265 1-10: Bürger misses an important aspect of the concept of “spurious regression” in this discussion. I would urge him to read or re-read Granger and Newbold 1974 and Phillips 1986, before re-writing this section. The problem, as posed in econometrics literature, is how a regression between unrelated series can yield a statistic that indicates “strong significance”. The strategy of Phillips 1986 was to see if the the conventional distributions accurately described the circumstances being tested, looking, in particular, at the random walks of Granger and Newbold 1974. Phillips observed that conventional distributions for t-statistics did not apply for this type of model and, when the distributions were re-calculated, the seemingly significant statistic proved not to be so. This was our strategy in MM05a, where we sought to explain the seeming discrepancy between the failed verification r2 (and CE statistics) of MBH98 and the high RE statistic. While I may disagree with some nuances of the calculation in Bürger’s Figure 6, I endorse the approach of examining actual distributions. My disagreement with the characterization of this paragraph is that, in my opinion, it fails to adequately record the problem thrown up by failure of one important verification statistic. However, the above comments very much reflect a POV; while I would urge the author to consider the POV, it would be inappropriate for me to insist that this POV be adopted.

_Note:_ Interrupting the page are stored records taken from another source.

-- ==== Sys2Proof/Machine/Coolant.lean ====
section
/-! DEFINITION. The coolant controller: sensors, sensor traps, withdrawal, evacuation and refill, the pump, and the
service-level change they may bring (21 R340, R341, 22 R346–R357). -/

namespace Sys2Proof.Machine

open Sys2Proof

/-- Have `us` microseconds passed since wall time `t`? (DEDUCED, log 2). -/
def State.passed (s : State) (t us : Nat) : Bool := decide (t + us * 1100 ≤ s.wall)

/-- Is the zone in service: FILLED or WITHDRAWN, where sensor traps are raised? -/
def Zone.inService (z : Zone) : Bool := z.state == .filled || z.state == .withdrawn

/-! ## Sensors (22 R349, R353) -/

/-- FLOW_LOW holds. -/
def Zone.isFlowLow (z : Zone) : Bool := decide (100 ≤ z.lowCount)
/-- DELTA_T holds. -/
def Zone.isDeltaT (z : Zone) : Bool := decide (100 ≤ z.deltaCount) || decide (560 < z.tout.toNat)
/-- DRY holds. -/
def Zone.isDry (z : Zone) : Bool := decide (1000 ≤ z.dryCount) || decide (z.dp.toNat < 5)
/-- LEAK holds. -/
def Zone.isLeak (z : Zone) : Bool := decide (50 < z.cond.toNat)
/-- A condition that throttles holds. -/
def Zone.throttles (z : Zone) : Bool := z.isFlowLow || z.isDeltaT

/-- Two numbers within a distance of each other (DEDUCED, log 2). -/
def within (a b d : Nat) : Bool := decide (a ≤ b + d) && decide (b ≤ a + d)

/-- The condition a zone waits for: in PURGE and BLEED that of the sequence, else that no throttling condition holds. -/
def Zone.awaits (z : Zone) : Bool :=
  match z.state with
  | .purge => decide (z.flow.toNat < 1) && within z.dp.toNat 150 5
  | .bleed => decide (9 ≤ z.flow.toNat) && decide (z.flow.toNat ≤ 11) && decide (z.cond.toNat ≤ 50) && within z.dp.toNat z.dpRef.toNat 2
  | _ => !z.throttles

/-- A sample enters a zone: its sensors, its counts of consecutive samples, and since when what it waits for holds. -/
def Zone.sampled (z : Zone) (x : ZoneSample) (now : Nat) : Zone :=
  let one := decide (1 ≤ z.step.toNat)
  let z := { z with
    dp := x.dp, tout := x.tout, tin := x.tin, flow := x.flow, cond := x.cond
    lowCount := if one && decide (x.flow.toNat < 4 * z.step.toNat) then z.lowCount + 1 else 0
    deltaCount := if x.tin.toNat + 144 < x.tout.toNat then z.deltaCount + 1 else 0
    dryCount := if one && decide (x.flow.toNat < 1) then z.dryCount + 1 else 0 }
  if z.awaits && z.clearSince.isSome then z
  else
    let z := { z with dpRef := x.dp }
    { z with clearSince := if z.awaits then some now else none }

/-- SENSOR_SAMPLE: the samples of zones 0, 1, …; capture probes 7 and 8 see them (DESIGN CHOICE, log 107). -/
def execSensorSample (samples : List ZoneSample) (s : State) : Out' :=
  .next ((samples.take 40).zipIdx.foldl (fun s e =>
    let s := s.modZone e.2 fun z => z.sampled e.1 s.wall
    let o := if (s.zone e.2).ov then some (s.zone e.2).owner.toNat else none
    (s.sample 7 o (.zone e.2) e.1.tout.toNat).sample 8 o (.zone e.2) e.1.flow.toNat) s)

/-! ## Throttling (22 R353) -/

/-- A throttle begins. -/
def State.throttle (s : State) (z : Nat) : State :=
  s.modZone z fun x => if x.throttledAt.isSome then x else { x with throttledAt := some s.wall }

/-- FLOW_LOW. -/
def execFlowLow (z : ZoneNo) (s : State) : Out' :=
  .next (if (s.zone z.val).inService && (s.zone z.val).isFlowLow then s.throttle z.val else s)

/-- DELTA_T. -/
def execDeltaT (z : ZoneNo) (s : State) : Out' :=
  .next (if (s.zone z.val).inService && (s.zone z.val).isDeltaT then s.throttle z.val else s)

/-! ## Killing and gating (22 R354) -/

/-- A launch takes COOLANT in its team contexts, the traps reach the management core, and the launch is killed; the last
16 snapshots are those kept. -/
def State.coolantKill (s : State) (h : Hall) (l : Launch) (zone sub : Nat) : State :=
  let t : Trap := ⟨.coolant, BitVec.ofNat 64 zone, BitVec.ofNat 8 sub, none⟩
  let run := l.team.filter fun c => !(s.ctx c).isHalted
  let s := run.foldl (fun s c => (s.modCtx c fun x => x.raiseDue ⟨t, true⟩).takeCause c) s
  let x := (run.drop (run.length - 16)).map fun c => s.snapOf (coreOf c) Cause.coolant.code
  x.foldl State.keepSnap (s.killLaunch h (.outside .coolant))

/-- Kill every RUNNING launch that satisfies `p` for coolant. -/
def State.coolantKills (s : State) (zone sub : Nat) (p : Launch → Bool) : State :=
  s.sched.launches.foldl (fun s e =>
    match s.launch e.1 with
    | some l => if l.state = .running ∧ p l then s.coolantKill e.1 l zone sub else s
    | none => s) s

/-- A zone enters a state. -/
def State.enterZone (s : State) (z : Nat) (st : ZState) : State :=
  s.modZone z fun x => { x with state := st, enteredAt := s.wall, clearSince := none, dpRef := x.dp, stuck := false }

/-- A zone enters INLET_SHUT; whether its valve reaches the end stop is a free value. -/
def State.shutInlet (s : State) (z : Nat) : State :=
  (s.enterZone z .inletShut |>.modZone z fun x => { x with stuck := Config.valveFails s.fresh }).tick

/-- ZONE_WITHDRAW: a throttling condition of a cluster zone still holds 10 ms after throttling began. -/
def execZoneWithdraw (z : ZoneNo) (s : State) : Out' :=
  let x := s.zone z.val
  .next (match x.throttledAt with
    | some t =>
      if decide (z.val < 32) && x.state == .filled && x.throttles && s.passed t 10000 then
        ((s.enterZone z.val .withdrawn).coolantKills z.val (if x.isFlowLow then 1 else 2) fun l => l.onZone z.val).gateWithdrawn z.val
      else s
    | none => s)

/-- ZONE_THROTTLE_CLEAR: of a zone that is not withdrawn, the condition has cleared; of a withdrawn one, it has been clear
for 100 ms. -/
def execZoneThrottleClear (z : ZoneNo) (s : State) : Out' :=
  let x := s.zone z.val
  .next (if x.throttledAt.isNone || x.held then s
    else if x.state = .withdrawn then
      match x.clearSince with
      | some t =>
        if s.passed t 100000 then ((s.enterZone z.val .filled).modZone z.val fun x => { x with throttledAt := none }).gateZone z.val false
        else s
      | none => s
    else if x.throttles then s
    else s.modZone z.val fun x => { x with throttledAt := none })

/-! ## Evacuation (22 R355) -/

/-- Evacuation of a cluster zone begins: its launches are killed, dispatch to it stops. -/
def State.evacuate (s : State) (z sub : Nat) : State :=
  let s := (s.enterZone z .quiesce).modZone z fun x => { x with throttledAt := none, leaked := sub == 4 }
  s.coolantKills z sub fun l => l.onZone z

/-- DRY on a cluster zone. -/
def execDry (z : ZoneNo) (s : State) : Out' :=
  let x := s.zone z.val
  .next (if decide (z.val < 32) && x.inService && x.isDry then s.evacuate z.val 3 else s)

/-- LEAK on a cluster zone; during REFILL or BLEED evacuation starts again at INLET_SHUT. -/
def execLeak (z : ZoneNo) (s : State) : Out' :=
  let x := s.zone z.val
  .next (if !x.isLeak || decide (32 ≤ z.val) then s
    else if x.inService then s.evacuate z.val 4
    else if x.state = .refill ∨ x.state = .bleed then (s.shutInlet z.val).modZone z.val fun x => { x with leaked := true }
    else s)

/-- Is the zone in a state? -/
def State.zoneIn (s : State) (z : Nat) (st : ZState) : Bool := (s.zone z).state == st

/-- Bound of a state of a sequence, in microseconds. -/
def ZState.bound : ZState → Option Nat
  | .quiesce => some 64
  | .gated => some 20
  | .inletShut => some 50000
  | .purge => some 5000000
  | .outletShut => some 50000
  | .refill => some 50000
  | .bleed => some 30000000
  | _ => none

/-- Has what a zone waits for held for `us` microseconds? -/
def State.heldFor (s : State) (z us : Nat) : Bool :=
  match (s.zone z).clearSince with
  | some t => (s.zone z).awaits && s.passed t us
  | none => false

/-- Has a zone passed the bound of its step? The bound of INLET_SHUT covers only the valve's travel, not a wait for a purge
slot; the steps that wait for a condition end when it has held, and the one after BLEED has 20 µs from then (DEDUCED, log 81). -/
def State.overdue (s : State) (z : Nat) : Bool :=
  let x := s.zone z
  match x.state.bound with
  | none => false
  | some b =>
    let late (t : Nat) : Bool := decide (x.enteredAt + b * 1100 < t)
    match x.state with
    | .inletShut => x.stuck && late s.wall
    | .purge => late (if s.heldFor z 500000 then (x.clearSince.getD 0) + 500000 * 1100 else s.wall)
    | .bleed =>
      if s.heldFor z 2000000 then
        let t := x.clearSince.getD 0 + 2000000 * 1100
        late t || decide (t + 20 * 1100 < s.wall)
      else late s.wall
    | _ => late s.wall

/-- A zone that has passed a bound is in FAULT, its valves shut, gated until package reset, and that is reported. -/
def State.faultZone (s : State) (z : Nat) : State := ((s.enterZone z .fault).gateZone z true).emit (.report 5 (BitVec.ofNat 64 z))

/-- A step of a sequence ends: within its bound what it brings, past it FAULT. -/
def State.zoneStep (s : State) (z : Nat) (a : ZState) (t : State) : State :=
  if s.zoneIn z a then (if s.overdue z then s.faultZone z else t) else s

/-- GATED: no team context remains on the zone. -/
def execGated (z : ZoneNo) (s : State) : Out' :=
  .next (if s.sched.launches.any fun e => e.2.onZone z.val then s
    else s.zoneStep z.val .quiesce ((s.enterZone z.val .gated).gateZone z.val true))

/-- INLET_SHUT (DEDUCED, log 81). -/
def execInletShut (z : ZoneNo) (s : State) : Out' := .next (s.zoneStep z.val .gated (s.shutInlet z.val))

/-- Zones in a state, ascending (DEDUCED, log 81). -/
def State.zonesIn (s : State) (st : ZState) : List Nat := (List.range 40).filter fun z => s.zoneIn z st

/-- Zones in INLET_SHUT whose valve is at its end stop, ascending. -/
def State.zonesShut (s : State) : List Nat := (s.zonesIn .inletShut).filter fun z => !(s.zone z).stuck

/-- PURGE: the inlet valve is at its end stop, a slot of the four is free, and no lower-numbered zone waits. -/
def execPurge (z : ZoneNo) (s : State) : Out' :=
  .next (if decide ((s.zonesIn .purge).length < 4) && s.zonesShut.head? == some z.val then s.enterZone z.val .purge else s)

/-- OUTLET_SHUT: the purge condition has held for 500 ms. -/
def execOutletShut (z : ZoneNo) (s : State) : Out' :=
  .next (if s.heldFor z.val 500000 then s.zoneStep z.val .purge (s.enterZone z.val .outletShut) else s)

/-- EVACUATION_DRY. -/
def execEvacuationDry (z : ZoneNo) (s : State) : Out' :=
  .next (s.zoneStep z.val .outletShut ((s.enterZone z.val .dry).modZone z.val fun x => { x with evac := true }))

/-- COOLANT_FAULT: a step has passed its bound. -/
def execCoolantFault (z : ZoneNo) (s : State) : Out' := .next (if s.overdue z.val then s.faultZone z.val else s)

/-! ## Refill (22 R356) -/

/-- REFILL: after package reset, or 60 s after a DRY evacuation; never after a LEAK, nor on a die held out of service
(DEDUCED, log 81). -/
def execRefill (z : ZoneNo) (s : State) : Out' :=
  let x := s.zone z.val
  .next (if x.state = .dry ∧ !x.leaked ∧ !x.held ∧ (!x.evac ∨ s.passed x.enteredAt 60000000) then s.enterZone z.val .refill else s)

/-- BLEED. -/
def execBleed (z : ZoneNo) (s : State) : Out' := .next (s.zoneStep z.val .refill (s.enterZone z.val .bleed))

/-- An HBM-edge zone is opened to what the controller holds it at, at both service levels (22 R350). -/
def State.holdEdge (s : State) (z : Nat) : State :=
  if z < 32 then s else s.modZone z fun x => { x with step := if x.step < s.leastStep z then s.leastStep z else x.step }

/-- REFILL_DONE: the bleed conditions have held for 2 s. -/
def execRefillDone (z : ZoneNo) (s : State) : Out' :=
  .next (if s.heldFor z.val 2000000 then
      s.zoneStep z.val .bleed
        ((((s.enterZone z.val .filled).modZone z.val fun x =>
          { x with evac := false, lowCount := 0, deltaCount := 0, dryCount := 0 }).holdEdge z.val).gateZone z.val false)
    else s)

/-! ## HBM-edge zones (22 R357) -/

/-- The eight cluster zones of a die are withdrawn until package reset. -/
def State.withdrawDie (s : State) (d : Nat) : State :=
  (List.range 8).foldl (fun s k =>
    let z := 8 * d + k
    ((s.enterZone z .withdrawn).modZone z fun x => { x with held := true }).gateWithdrawn z) s

/-- HBM_EDGE_TRAP: DRY or LEAK on an HBM-edge zone (DEDUCED, log 81). -/
def execHbmEdgeTrap (z : ZoneNo) (s : State) : Out' :=
  let x := s.zone z.val
  let d := zoneDie z.val
  .next (if decide (32 ≤ z.val) && x.inService && !x.held && (x.isDry || x.isLeak) then
      let s := s.coolantKills z.val (if x.isDry then 3 else 4) fun l => l.onDie d
      let s := (s.withdrawDie d).throttle z.val
      (s.modZone z.val fun x => { x with held := true }).emit (.report 6 (BitVec.ofNat 64 z.val))
    else s)

/-! ## The pump and the service level (22 R352, 21 R340, R341) -/

/-- ceil(v ÷ 2). -/
def halfUp (v : BitVec 4) : BitVec 4 := BitVec.ofNat 4 ((v.toNat + 1) / 2)

/-- HBM-edge zones are opened to what they are held at. -/
def State.holdEdges (s : State) : State := (List.range 8).foldl (fun s i => s.holdEdge (32 + i)) s

/-- The clocks change to S1 or S2 when no launch is RUNNING. -/
def State.setService (s : State) (lv : BitVec 2) : State := (s.modMgmt fun m => { m with svc := lv }).holdEdges

/-- From S2 to S1: what cluster zones hold is halved. -/
def State.lowerService (s : State) : State :=
  (List.range 32).foldl (fun s z => s.modZone z fun x => { x with step := halfUp x.step, inuse := halfUp x.inuse }) (s.setService 1)

/-- The package goes from S2 to S1 for want of pump: RUNNING launches are killed. -/
def State.dropToS1 (s : State) : State :=
  if s.mgmt.svc ≠ 2 then s else (s.killRunning .txAborted fun _ _ => true).lowerService

/-- Steps above their zone's inuse, or above what an HBM-edge zone is held at, are lowered, zone by zone, while the sum exceeds
avail (DEDUCED, log 81). -/
def State.lowerSteps (s : State) : State :=
  (List.range 40).reverse.foldl (fun s z =>
    if s.cool.avail.toNat < s.stepSum ∧ (s.leastStep z).toNat < (s.zone z).step.toNat then
      s.modZone z fun x => { x with step := s.leastStep z }
    else s) s

/-- PUMP_AVAIL_LOW: the pump's measurement; below the sum, steps are lowered, then the service level. -/
def execPumpAvailLow (avail : BitVec 9) (s : State) : Out' :=
  let s : State := { s with cool := { s.cool with avail := avail } }
  .next (if avail.toNat < s.stepSum then
      let s := s.lowerSteps
      if avail.toNat < s.stepSum then s.dropToS1 else s
    else s)

end Sys2Proof.Machine
end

265 8: The “trivial” model may have a high RE statistic, but,as the author obviously realizes, it is not “significantly skillful” and this wording should be changed.

265 11-18: This paragraph is poorly worded and particularly hard to understand.

265, 17-18. The proposed significance benchmark of RE=54% was relevant to the analysis as carried out in MBH98, which was what was being discussed at the time.

265 20-25: as noted in paragraph 6 of this review, evaluating models requires not only a consideration of autocorrelation properties, but of potential misspecification, which requires a different suite of methods, which are too quickly assumed out of existence here.

266 10. Bürger’s characterization of the methodology of MM05a, MM05c is incorrect. Bürger stated that the red noise predictor was estimated from “one of the 22 proxies”. In fact, the red noise predictor was simulated by doing a principal components analysis under MBH methodology on a network of 70 red noise series (constructed according using the algorithm described by Bürger at 267 5-10.) The properties of these time series differ somewhat from the time series generated by a univariate model of the MBH North American PC1. This difference in procedure probably accounts for some differences in our red noise results and Bürger’s (although both simulations yield many a substantial population of positive RE values from red noise simulations.)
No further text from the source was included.